*WORK INSTRUCTION*:
Establish how many lines in the records below include the word "touchCache"; respond with that number only.

----------------------------------------

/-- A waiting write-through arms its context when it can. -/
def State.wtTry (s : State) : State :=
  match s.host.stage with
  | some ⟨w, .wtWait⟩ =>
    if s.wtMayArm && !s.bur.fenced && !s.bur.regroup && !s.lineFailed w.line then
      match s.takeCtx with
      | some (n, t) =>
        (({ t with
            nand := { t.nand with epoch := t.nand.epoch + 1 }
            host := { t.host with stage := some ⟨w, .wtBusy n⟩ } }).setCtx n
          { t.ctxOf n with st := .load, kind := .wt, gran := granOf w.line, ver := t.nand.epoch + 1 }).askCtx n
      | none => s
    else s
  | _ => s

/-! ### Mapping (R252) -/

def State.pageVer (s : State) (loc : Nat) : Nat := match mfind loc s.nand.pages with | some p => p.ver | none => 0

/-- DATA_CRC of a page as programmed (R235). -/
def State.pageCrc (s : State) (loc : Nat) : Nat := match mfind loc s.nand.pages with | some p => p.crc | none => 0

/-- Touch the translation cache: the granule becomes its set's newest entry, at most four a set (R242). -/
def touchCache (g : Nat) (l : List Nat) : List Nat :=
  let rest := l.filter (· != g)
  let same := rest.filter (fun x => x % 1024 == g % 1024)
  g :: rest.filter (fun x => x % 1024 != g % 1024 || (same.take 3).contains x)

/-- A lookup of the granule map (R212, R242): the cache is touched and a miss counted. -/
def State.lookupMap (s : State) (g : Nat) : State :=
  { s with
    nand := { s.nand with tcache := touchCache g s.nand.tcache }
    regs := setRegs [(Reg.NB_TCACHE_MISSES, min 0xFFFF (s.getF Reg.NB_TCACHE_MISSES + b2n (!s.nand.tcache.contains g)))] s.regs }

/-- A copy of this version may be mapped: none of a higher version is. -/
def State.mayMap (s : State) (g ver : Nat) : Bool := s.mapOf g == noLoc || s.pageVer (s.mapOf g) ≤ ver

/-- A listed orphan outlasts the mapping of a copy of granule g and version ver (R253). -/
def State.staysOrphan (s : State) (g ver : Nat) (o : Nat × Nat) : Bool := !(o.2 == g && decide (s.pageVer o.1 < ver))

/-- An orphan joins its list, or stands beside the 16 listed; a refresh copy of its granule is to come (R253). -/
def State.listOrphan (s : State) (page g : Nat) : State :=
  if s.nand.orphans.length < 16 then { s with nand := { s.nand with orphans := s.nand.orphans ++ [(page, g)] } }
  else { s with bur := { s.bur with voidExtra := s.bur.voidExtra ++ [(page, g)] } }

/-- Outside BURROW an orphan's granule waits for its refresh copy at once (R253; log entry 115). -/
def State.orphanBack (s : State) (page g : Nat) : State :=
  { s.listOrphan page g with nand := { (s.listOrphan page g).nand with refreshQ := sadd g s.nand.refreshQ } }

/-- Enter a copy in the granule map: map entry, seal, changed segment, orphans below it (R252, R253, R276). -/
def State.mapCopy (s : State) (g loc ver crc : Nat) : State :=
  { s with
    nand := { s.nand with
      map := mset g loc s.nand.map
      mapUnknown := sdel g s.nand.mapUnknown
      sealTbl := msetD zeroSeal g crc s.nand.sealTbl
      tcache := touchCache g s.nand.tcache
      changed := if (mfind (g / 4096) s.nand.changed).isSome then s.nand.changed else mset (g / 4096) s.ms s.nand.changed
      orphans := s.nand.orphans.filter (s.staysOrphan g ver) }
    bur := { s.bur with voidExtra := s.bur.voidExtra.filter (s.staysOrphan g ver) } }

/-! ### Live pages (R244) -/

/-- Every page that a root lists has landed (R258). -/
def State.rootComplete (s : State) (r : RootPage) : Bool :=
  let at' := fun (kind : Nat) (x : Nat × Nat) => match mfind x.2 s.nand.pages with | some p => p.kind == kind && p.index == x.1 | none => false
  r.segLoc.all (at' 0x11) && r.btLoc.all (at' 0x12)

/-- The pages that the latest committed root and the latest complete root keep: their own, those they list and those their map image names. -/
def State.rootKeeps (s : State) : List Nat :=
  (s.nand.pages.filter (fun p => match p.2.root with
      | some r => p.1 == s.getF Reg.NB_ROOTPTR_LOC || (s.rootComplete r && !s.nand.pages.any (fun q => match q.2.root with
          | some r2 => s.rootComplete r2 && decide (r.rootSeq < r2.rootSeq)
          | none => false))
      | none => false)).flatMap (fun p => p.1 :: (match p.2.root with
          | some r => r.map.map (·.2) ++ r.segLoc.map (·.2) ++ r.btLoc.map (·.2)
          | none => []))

----------------------------------------

*TASK RESPONSE*:
3